There’s an old anecdote about image analysis that – while probably mostly urban myth, and certainly getting long in the tooth – highlights an important point.

So the story goes, many years ago the US military wanted to teach tank-based computers to recognise other tanks and speed up identification during a battle setting. They took 50 photos – the number changes according to who tells it – of tanks in a forest setting, then took the tanks away and took the same photos and fed them into the computer to have it identify what was different. They failed to control for one variable: the weather. During the switch the weather had changed from sunny to cloudy, and the military had spent millions teaching a computer to recognise a cloudy day.
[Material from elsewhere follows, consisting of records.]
-- ==== Sys2Proof/Decode.lean ====
section
/-! DEFINITION. Decoding and encoding of command words (spec/30_encoding.md rules R53 to R59), and the expansion of the
assembler's pseudo-commands (rule R61). A command word is one abstract 16-bit value; it has no byte order (rule R40,
spec/92_eei_decisions.md D20; DEDUCED, assumption 11; safe). -/

namespace Sys2Proof

/-- `OP`, bits 15:12 of a command word (rule R53). -/
def fieldOp (w : Word) : BitVec 4 := w.extractLsb' 12 4

/-- `ZERO`, bits 11:8 of a command word (rule R53). -/
def fieldZero (w : Word) : BitVec 4 := w.extractLsb' 8 4

/-- `DATA`, bits 7:0 of a command word (rule R53). -/
def fieldData (w : Word) : Byte := w.extractLsb' 0 8

/-- Why a command word is illegal (rule R57). The core reports every one of these alike, as IllegalCommand (rule R91). -/
inductive DecodeError where
  /-- `OP` is 0 or one of 6..15. -/
  | reservedOp (op : BitVec 4)
  /-- `OP` is one of 1..5 and `ZERO` is not 0. -/
  | zeroFieldNotZero (op zero : BitVec 4)
  /-- `OP` is 1, 3 or 5, `ZERO` is 0 and `DATA` is not 0. -/
  | operandNotZero (op : BitVec 4) (data : Byte)
deriving DecidableEq, Repr

/-- The command that an operation code and its data byte stand for, `ZERO` being 0 (rule R56). -/
def decodeOp (op : BitVec 4) (data : Byte) : Except DecodeError Instr :=
  let bare (i : Instr) : Except DecodeError Instr :=
    if data = 0 then .ok i else .error (.operandNotZero op data)
  if op = 1 then bare .rst
  else if op = 2 then .ok (.keyb data)
  else if op = 3 then bare .sched
  else if op = 4 then .ok (.crypt data)
  else if op = 5 then bare .stat
  else .error (.reservedOp op)

/-- An operation code that some row of rule R56's table has. -/
def usedOp (op : BitVec 4) : Bool := 1 ≤ op.toNat && op.toNat ≤ 5

/-- The command a word stands for, or why it stands for none (rules R56, R57). Total on all 65536 words. -/
def decode (w : Word) : Except DecodeError Instr :=
  if usedOp (fieldOp w) && fieldZero w != 0 then .error (.zeroFieldNotZero (fieldOp w) (fieldZero w))
  else decodeOp (fieldOp w) (fieldData w)

/-- `legal(cmd)`, written from rule R57's own formula:
`(OP in {1, 3, 5} and cmd[11:0] = 0) or (OP in {2, 4} and ZERO = 0)`. -/
def legal (w : Word) : Bool :=
  ((fieldOp w == 1 || fieldOp w == 3 || fieldOp w == 5) && w.extractLsb' 0 12 == 0) ||
    ((fieldOp w == 2 || fieldOp w == 4) && fieldZero w == 0)

/-- The instruction the decoder reads from a row of spec/opcode_table.json: `nbits` bits with the value `w`, bit 0 the least
significant. A command word has 16 bits; bits above `nbits` are 0, and nothing longer is a command (rule R59). -/
def decodeTableWord (nbits w : Nat) : Option Instr :=
  if nbits ≤ 16 then (decode (BitVec.ofNat 16 (w % 2 ^ nbits))).toOption else none

/-- `cmd = {OP, ZERO, DATA}` (rule R53). -/
def commandWord (op zero : BitVec 4) (data : Byte) : Word := op ++ zero ++ data

/-- The word of a command (rule R56). -/
def encode : Instr → Word
  | .rst => commandWord 1 0 0
  | .keyb data => commandWord 2 0 data
  | .sched => commandWord 3 0 0
  | .crypt data => commandWord 4 0 data
  | .stat => commandWord 5 0 0

/-- A row of rule R56's table: a word `w` selects it when `w AND mask = match`. -/
structure OpcodeRow where
  pattern : Word
  mask : Word
deriving DecidableEq, Repr

/-- The table's test of one word against one row (rule R56). -/
def OpcodeRow.selects (r : OpcodeRow) (w : Word) : Bool := w &&& r.mask == r.pattern

/-- The match and mask columns of rule R56, in the table's order. -/
def opcodeRow : Instr → OpcodeRow
  | .rst => ⟨0x1000, 0xFFFF⟩
  | .keyb _ => ⟨0x2000, 0xFF00⟩
  | .sched => ⟨0x3000, 0xFFFF⟩
  | .crypt _ => ⟨0x4000, 0xFF00⟩
  | .stat => ⟨0x5000, 0xFFFF⟩

/-- The KEYB commands of a key (pseudo-command `KEY`, rule R61). -/
def keyCommands (key : List Byte) : List Instr := key.map .keyb

/-- The key byte a command carries, if it is KEYB (rule R52: "Key bytes in" are the `DATA` fields of the KEYB commands). -/
def Instr.keyByte? : Instr → Option Byte
  | .keyb data => some data
  | .rst => none
  | .sched => none
  | .crypt _ => none
  | .stat => none

/-- The CRYPT commands of a data sequence (pseudo-command `STREAM`, rule R61). -/
def streamCommands (data : List Byte) : List Instr := data.map .crypt

/-- The commands of one whole session (pseudo-command `SESSION`, rule R61). -/
def sessionCommands (key data : List Byte) : List Instr :=
  .rst :: keyCommands key ++ .sched :: streamCommands data

/-- The byte a literal stands for. -/
def byteLiteral (n : Nat) : Byte := BitVec.ofNat 8 n

/-- The commands a line of assembler text expands to (rules R60, R61). -/
def Line.expand : Line → List Instr
  | .rst => [.rst]
  | .keyb n => [.keyb (byteLiteral n)]
  | .sched => [.sched]
  | .crypt n => [.crypt (byteLiteral n)]
  | .stat => [.stat]
  | .ks => [.crypt 0]
  | .key bs => keyCommands (bs.map byteLiteral)
  | .stream ds => streamCommands (ds.map byteLiteral)
  | .session bs ds => sessionCommands (bs.map byteLiteral) (ds.map byteLiteral)

/-- The command words of a program: its lines executed top to bottom with no branches (rule R60); none if a line is ill
formed. -/
def assemble (program : List Line) : Option (List Word) :=
  if program.all Line.wf then some ((program.flatMap Line.expand).map encode) else none

end Sys2Proof
end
Three of the key reasons for this failure are the low resolution of images, the small sample size and the variable nature of outside light – the dynamic range of light from a sunny day and a cloudy day is immense.

Camera technology and database sizes have changed massively since this supposedly happened, and so too have the capabilities of computers. A middling to basic smartphone has a faster processor and can hold more images at higher quality than the computers the military would have had at their disposal. And the scale of the image analysis on even the software used by these phones is astounding.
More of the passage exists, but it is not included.